Content starts

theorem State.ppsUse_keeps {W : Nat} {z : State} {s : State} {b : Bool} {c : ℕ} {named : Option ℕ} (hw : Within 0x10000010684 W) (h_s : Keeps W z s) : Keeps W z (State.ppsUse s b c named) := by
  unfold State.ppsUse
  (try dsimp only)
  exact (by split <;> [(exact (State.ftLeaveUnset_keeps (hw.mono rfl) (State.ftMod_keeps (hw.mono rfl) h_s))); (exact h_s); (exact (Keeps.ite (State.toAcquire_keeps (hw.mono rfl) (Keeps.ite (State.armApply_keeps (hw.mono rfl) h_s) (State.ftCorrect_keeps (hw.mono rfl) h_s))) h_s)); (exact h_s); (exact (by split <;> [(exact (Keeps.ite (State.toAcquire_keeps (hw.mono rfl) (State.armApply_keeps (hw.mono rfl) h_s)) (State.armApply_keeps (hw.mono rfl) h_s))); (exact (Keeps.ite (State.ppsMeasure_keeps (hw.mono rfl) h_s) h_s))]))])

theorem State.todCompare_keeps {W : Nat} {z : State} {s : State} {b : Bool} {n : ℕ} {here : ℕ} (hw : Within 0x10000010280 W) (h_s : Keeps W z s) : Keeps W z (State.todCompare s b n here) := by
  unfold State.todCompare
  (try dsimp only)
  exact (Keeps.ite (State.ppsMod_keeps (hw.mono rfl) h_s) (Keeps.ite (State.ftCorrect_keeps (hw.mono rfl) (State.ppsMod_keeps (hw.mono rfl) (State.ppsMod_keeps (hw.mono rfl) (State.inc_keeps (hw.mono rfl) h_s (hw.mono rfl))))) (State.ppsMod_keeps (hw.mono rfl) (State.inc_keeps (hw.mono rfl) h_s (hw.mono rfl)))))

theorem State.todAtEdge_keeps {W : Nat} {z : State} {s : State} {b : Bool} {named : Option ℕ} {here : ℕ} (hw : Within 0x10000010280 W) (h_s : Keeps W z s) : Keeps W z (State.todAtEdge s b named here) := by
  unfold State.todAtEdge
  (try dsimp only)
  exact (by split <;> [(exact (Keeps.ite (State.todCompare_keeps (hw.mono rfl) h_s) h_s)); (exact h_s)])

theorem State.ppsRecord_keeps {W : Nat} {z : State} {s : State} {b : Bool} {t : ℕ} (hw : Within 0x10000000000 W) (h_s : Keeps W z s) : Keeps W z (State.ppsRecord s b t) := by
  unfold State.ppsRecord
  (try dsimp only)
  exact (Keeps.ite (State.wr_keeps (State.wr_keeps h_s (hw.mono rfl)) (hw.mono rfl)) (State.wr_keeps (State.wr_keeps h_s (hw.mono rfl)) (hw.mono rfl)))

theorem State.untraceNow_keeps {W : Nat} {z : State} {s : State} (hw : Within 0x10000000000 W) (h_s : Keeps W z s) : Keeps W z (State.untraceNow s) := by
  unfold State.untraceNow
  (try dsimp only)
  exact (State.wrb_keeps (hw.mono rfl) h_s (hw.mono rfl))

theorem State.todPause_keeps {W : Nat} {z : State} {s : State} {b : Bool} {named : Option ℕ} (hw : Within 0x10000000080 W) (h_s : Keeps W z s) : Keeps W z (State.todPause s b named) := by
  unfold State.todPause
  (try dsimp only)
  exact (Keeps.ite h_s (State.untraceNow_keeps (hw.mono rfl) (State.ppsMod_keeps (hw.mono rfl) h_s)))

Content ends
Content starts

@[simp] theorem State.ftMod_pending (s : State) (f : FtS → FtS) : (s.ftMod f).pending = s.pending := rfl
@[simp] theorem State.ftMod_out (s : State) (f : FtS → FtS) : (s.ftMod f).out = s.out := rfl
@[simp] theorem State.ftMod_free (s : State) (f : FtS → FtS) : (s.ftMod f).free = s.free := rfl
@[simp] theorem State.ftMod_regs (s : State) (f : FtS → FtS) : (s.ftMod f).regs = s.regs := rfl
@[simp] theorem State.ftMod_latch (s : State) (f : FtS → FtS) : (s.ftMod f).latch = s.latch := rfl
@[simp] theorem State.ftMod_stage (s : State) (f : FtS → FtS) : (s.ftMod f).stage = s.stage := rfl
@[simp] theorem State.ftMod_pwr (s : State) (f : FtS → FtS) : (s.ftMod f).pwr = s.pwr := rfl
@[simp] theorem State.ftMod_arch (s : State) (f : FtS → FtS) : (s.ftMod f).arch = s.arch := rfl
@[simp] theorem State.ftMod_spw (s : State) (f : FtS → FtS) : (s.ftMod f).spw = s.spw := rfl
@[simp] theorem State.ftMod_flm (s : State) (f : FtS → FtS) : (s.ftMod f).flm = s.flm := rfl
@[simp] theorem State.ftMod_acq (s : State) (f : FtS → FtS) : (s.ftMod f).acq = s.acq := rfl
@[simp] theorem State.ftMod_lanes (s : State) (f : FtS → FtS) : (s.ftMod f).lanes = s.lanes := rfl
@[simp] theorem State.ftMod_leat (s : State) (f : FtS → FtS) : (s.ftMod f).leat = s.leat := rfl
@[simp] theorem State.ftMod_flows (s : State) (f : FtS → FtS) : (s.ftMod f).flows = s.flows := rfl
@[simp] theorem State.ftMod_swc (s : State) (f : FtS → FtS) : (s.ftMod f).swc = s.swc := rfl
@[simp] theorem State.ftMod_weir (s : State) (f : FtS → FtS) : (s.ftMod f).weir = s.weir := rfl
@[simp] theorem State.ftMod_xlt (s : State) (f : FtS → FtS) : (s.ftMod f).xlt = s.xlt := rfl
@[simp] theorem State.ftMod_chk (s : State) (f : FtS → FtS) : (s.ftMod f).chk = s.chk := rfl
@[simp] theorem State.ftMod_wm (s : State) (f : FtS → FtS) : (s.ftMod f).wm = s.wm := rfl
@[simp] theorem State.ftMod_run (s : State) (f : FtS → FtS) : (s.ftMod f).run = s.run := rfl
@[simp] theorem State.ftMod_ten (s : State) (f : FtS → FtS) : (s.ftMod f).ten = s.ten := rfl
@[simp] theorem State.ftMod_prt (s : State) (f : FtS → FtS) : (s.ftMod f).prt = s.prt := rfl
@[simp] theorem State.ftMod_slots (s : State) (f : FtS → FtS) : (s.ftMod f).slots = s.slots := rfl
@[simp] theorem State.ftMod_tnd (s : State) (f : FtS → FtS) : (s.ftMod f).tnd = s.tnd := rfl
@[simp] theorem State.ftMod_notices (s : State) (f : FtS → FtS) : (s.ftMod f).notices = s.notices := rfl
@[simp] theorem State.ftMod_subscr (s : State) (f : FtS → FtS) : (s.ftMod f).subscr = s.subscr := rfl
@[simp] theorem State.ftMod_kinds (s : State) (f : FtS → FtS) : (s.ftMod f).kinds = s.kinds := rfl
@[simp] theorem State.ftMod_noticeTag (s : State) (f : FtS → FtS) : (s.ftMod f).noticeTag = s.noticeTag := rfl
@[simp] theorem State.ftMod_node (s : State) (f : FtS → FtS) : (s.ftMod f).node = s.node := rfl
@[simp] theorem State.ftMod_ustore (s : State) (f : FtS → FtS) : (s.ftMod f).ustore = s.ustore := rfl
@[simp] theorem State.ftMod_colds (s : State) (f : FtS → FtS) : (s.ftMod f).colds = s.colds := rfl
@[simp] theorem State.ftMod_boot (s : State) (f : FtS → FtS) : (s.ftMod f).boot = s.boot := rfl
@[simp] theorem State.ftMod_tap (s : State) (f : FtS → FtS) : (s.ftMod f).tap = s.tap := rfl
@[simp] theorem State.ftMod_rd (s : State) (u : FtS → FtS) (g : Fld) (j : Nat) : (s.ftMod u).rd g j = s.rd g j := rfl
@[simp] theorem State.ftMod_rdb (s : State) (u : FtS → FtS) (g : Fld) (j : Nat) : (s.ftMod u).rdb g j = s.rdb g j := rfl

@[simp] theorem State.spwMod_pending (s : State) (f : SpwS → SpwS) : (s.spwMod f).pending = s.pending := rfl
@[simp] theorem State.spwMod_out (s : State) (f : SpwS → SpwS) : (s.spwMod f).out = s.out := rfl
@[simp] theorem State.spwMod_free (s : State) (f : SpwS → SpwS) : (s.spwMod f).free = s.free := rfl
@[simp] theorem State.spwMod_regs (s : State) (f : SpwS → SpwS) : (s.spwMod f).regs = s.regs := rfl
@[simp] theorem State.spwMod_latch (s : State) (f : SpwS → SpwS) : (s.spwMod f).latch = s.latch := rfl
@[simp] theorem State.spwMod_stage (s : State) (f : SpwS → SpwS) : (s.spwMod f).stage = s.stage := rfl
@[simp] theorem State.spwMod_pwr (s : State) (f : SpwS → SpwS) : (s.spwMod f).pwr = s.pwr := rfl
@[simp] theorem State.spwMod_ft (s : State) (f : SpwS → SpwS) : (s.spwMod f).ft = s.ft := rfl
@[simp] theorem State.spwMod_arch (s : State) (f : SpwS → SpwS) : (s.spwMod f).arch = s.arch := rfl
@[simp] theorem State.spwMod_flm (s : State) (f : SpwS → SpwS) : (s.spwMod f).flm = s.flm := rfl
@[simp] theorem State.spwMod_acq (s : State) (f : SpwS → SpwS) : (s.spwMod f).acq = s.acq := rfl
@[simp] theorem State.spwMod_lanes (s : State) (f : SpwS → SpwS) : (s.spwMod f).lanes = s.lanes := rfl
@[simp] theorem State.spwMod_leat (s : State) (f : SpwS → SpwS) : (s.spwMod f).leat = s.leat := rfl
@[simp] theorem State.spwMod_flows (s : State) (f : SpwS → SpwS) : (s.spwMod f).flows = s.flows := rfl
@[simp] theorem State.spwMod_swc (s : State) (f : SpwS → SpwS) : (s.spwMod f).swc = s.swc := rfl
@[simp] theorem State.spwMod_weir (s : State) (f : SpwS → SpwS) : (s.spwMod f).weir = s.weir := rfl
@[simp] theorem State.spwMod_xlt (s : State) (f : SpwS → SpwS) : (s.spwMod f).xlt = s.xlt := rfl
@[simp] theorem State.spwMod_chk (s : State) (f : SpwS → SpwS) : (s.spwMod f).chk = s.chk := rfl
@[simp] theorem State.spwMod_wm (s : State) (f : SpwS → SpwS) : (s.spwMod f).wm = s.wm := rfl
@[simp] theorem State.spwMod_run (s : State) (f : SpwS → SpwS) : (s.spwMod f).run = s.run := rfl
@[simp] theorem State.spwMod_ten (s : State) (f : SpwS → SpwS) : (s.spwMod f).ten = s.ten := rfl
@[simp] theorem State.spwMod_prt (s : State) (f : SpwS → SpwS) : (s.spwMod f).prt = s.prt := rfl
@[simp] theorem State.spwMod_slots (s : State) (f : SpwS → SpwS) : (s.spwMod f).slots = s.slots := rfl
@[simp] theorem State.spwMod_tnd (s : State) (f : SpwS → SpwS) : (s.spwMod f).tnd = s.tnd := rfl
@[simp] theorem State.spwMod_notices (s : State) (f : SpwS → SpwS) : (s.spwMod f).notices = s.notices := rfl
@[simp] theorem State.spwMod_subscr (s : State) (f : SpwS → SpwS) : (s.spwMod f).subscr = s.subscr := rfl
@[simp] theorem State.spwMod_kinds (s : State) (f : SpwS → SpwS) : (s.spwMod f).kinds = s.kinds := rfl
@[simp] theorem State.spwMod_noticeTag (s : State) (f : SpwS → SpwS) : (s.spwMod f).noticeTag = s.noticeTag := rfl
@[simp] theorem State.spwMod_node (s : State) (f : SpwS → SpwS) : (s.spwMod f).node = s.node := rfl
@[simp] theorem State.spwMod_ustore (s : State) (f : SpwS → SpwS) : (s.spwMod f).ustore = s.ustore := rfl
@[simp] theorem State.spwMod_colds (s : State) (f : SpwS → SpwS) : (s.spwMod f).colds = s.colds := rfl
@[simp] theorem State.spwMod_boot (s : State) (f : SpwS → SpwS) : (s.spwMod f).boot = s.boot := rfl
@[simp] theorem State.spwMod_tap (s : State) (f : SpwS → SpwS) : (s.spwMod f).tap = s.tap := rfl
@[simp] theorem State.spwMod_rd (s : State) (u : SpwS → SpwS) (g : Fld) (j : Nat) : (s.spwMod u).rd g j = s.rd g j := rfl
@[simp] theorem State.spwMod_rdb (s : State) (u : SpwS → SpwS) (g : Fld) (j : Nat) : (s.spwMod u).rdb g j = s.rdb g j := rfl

Content ends

■ **DIRECTIONS**
Return a word-for-word copy of the lines above from the one holding "(s.ftMod f).xlt = s.xlt := rfl" through the one holding "(s.ftMod f).ustore = s.ustore := rfl", with both of them included and nothing besides.

■ **RESULT FOR THIS TASK**
@[simp] theorem State.ftMod_xlt (s : State) (f : FtS → FtS) : (s.ftMod f).xlt = s.xlt := rfl
@[simp] theorem State.ftMod_chk (s : State) (f : FtS → FtS) : (s.ftMod f).chk = s.chk := rfl
@[simp] theorem State.ftMod_wm (s : State) (f : FtS → FtS) : (s.ftMod f).wm = s.wm := rfl
@[simp] theorem State.ftMod_run (s : State) (f : FtS → FtS) : (s.ftMod f).run = s.run := rfl
@[simp] theorem State.ftMod_ten (s : State) (f : FtS → FtS) : (s.ftMod f).ten = s.ten := rfl
@[simp] theorem State.ftMod_prt (s : State) (f : FtS → FtS) : (s.ftMod f).prt = s.prt := rfl
@[simp] theorem State.ftMod_slots (s : State) (f : FtS → FtS) : (s.ftMod f).slots = s.slots := rfl
@[simp] theorem State.ftMod_tnd (s : State) (f : FtS → FtS) : (s.ftMod f).tnd = s.tnd := rfl
@[simp] theorem State.ftMod_notices (s : State) (f : FtS → FtS) : (s.ftMod f).notices = s.notices := rfl
@[simp] theorem State.ftMod_subscr (s : State) (f : FtS → FtS) : (s.ftMod f).subscr = s.subscr := rfl
@[simp] theorem State.ftMod_kinds (s : State) (f : FtS → FtS) : (s.ftMod f).kinds = s.kinds := rfl
@[simp] theorem State.ftMod_noticeTag (s : State) (f : FtS → FtS) : (s.ftMod f).noticeTag = s.noticeTag := rfl
@[simp] theorem State.ftMod_node (s : State) (f : FtS → FtS) : (s.ftMod f).node = s.node := rfl
@[simp] theorem State.ftMod_ustore (s : State) (f : FtS → FtS) : (s.ftMod f).ustore = s.ustore := rfl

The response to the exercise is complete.